▸ GOAL OF THE EXERCISE
Filter the listing down to the lines containing the word "false".

▸ INFORMATION
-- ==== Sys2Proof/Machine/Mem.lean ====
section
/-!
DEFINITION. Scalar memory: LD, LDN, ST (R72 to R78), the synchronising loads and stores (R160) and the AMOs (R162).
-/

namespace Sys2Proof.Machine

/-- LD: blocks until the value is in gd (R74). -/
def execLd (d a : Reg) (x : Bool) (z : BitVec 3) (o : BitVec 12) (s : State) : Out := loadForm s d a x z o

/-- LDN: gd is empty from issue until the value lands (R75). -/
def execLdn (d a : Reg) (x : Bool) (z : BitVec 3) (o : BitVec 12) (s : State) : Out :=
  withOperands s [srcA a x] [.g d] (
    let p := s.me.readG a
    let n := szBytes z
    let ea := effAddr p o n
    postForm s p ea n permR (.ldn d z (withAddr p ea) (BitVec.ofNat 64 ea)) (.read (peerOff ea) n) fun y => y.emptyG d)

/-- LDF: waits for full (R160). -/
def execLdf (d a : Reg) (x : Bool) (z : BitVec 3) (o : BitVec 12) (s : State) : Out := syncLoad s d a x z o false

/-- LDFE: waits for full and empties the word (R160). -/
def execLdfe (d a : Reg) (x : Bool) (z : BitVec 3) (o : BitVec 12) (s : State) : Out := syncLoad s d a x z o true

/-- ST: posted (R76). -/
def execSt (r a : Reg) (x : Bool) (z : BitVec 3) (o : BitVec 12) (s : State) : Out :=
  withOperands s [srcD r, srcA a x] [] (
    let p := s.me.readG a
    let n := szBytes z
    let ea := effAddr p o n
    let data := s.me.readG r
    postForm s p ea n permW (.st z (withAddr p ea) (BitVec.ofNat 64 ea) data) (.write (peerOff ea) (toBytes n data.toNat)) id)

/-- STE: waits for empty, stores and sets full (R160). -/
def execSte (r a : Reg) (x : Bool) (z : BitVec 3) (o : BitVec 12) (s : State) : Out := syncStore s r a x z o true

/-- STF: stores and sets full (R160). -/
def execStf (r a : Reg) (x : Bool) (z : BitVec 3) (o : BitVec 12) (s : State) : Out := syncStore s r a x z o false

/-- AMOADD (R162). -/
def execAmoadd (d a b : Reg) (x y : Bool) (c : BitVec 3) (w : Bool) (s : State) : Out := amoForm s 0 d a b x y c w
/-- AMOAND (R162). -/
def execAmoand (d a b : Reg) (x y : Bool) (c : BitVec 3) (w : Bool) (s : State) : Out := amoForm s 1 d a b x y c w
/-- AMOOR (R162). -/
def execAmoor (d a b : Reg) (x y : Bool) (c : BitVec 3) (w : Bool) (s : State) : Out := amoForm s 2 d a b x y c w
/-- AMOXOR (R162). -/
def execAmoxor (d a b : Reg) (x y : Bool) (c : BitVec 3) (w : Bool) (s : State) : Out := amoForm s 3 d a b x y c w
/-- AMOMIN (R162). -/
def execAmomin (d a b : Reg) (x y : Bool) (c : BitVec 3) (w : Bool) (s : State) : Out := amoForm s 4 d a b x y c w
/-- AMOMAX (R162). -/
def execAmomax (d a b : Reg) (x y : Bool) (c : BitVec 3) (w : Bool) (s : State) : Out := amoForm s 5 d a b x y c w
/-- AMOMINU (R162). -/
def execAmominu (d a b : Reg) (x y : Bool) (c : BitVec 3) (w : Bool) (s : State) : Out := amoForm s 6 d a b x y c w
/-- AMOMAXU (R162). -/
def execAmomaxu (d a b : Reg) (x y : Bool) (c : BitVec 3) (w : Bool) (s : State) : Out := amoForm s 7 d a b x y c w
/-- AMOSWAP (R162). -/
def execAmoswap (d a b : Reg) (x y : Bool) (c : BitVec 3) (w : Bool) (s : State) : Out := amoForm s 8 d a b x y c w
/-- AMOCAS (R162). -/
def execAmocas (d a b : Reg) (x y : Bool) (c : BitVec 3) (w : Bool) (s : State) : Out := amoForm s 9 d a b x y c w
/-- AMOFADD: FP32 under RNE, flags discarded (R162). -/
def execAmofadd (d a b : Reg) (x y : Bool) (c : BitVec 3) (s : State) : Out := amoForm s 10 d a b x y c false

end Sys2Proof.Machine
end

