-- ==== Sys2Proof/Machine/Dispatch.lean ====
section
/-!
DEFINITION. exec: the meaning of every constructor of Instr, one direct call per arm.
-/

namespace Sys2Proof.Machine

▸ RESPONSE BELOW
def execLdf (d a : Reg) (x : Bool) (z : BitVec 3) (o : BitVec 12) (s : State) : Out := syncLoad s d a x z o false
def execStf (r a : Reg) (x : Bool) (z : BitVec 3) (o : BitVec 12) (s : State) : Out := syncStore s r a x z o false
def execAmofadd (d a b : Reg) (x y : Bool) (c : BitVec 3) (s : State) : Out := amoForm s 10 d a b x y c false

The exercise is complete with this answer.